Saved entries
-- ==== Sys2Proof/Tests/Slice0.lean ====
section
/-! SUPPORT. Tests: the well-formedness check, the decoding of a word written out for every command, one or two single steps
per command with the values of 95_test_vectors.md, and for each statement with hypotheses a state that meets them. -/

namespace Sys2Proof.Tests

open Sys2Proof.Machine

/-! ### Helpers -/

/-- The next state, where there is one. -/
def after (o : Host.Outcome State Fault Refusal) : Option State :=
  match o with
  | .next t => some t
  | .fault _ => none
  | .refused _ => none

/-- The fault, where there is one. -/
def faultOf (o : Host.Outcome State Fault Refusal) : Option Fault :=
  match o with
  | .next _ => none
  | .fault f => some f
  | .refused _ => none

/-- The reset state with element registers set. -/
def withElems (l : List (EReg × Nat)) : State := l.foldl (fun s c => s.writeE c.1 c.2) State.reset

/-- One element register of the next state. -/
def elemAfter (n : EReg) (o : Host.Outcome State Fault Refusal) : Option Nat := (after o).map fun t => t.readE n

/-- FLAGS of the next state as a number. -/
def flagsAfter (o : Host.Outcome State Fault Refusal) : Option Nat := (after o).map fun t => (flagsWord t.flags).toNat

/-- SPONGE of the next state as a number. -/
def spongeAfter (o : Host.Outcome State Fault Refusal) : Option Nat := (after o).map fun t => (spongeWord t.sponge).toNat

/-- ERRCODE of the next state as a number. -/
def errorAfter (o : Host.Outcome State Fault Refusal) : Option Nat := (after o).map fun t => errCodeValue t.errCode

/-- A state in a sponge phase, with a byte range latched. -/
def spongeState (p : Phase) (v : Variant) (addr len : Nat) : State :=
  { State.reset with
    sponge := { startSponge v with phase := p }, addrL := BitVec.ofNat 13 addr, lenL := BitVec.ofNat 13 len }

/-- The coordinate y of 2G (95_test_vectors.md section 5). -/
def twoGY : Nat := 0x49b31aca4635d49e91b755216da3e9ea6e1e6461590f74a9e736599fac2496b8

/-! ### The well-formedness check -/

theorem test_wf_refuses_variant_6 : (Instr.kinit 6).wellFormed = false := by decide
theorem test_wf_refuses_variant_7 : (Instr.kinit 7).wellFormed = false := by decide
theorem test_wf_accepts_variant_5 : (Instr.kinit 5).wellFormed = true := by decide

REQUIRED WORK »
Show every line of the entries above where the word "check" occurs.

ANSWER SECTION »
/-! SUPPORT. Tests: the well-formedness check, the decoding of a word written out for every command, one or two single steps
/-! ### The well-formedness check -/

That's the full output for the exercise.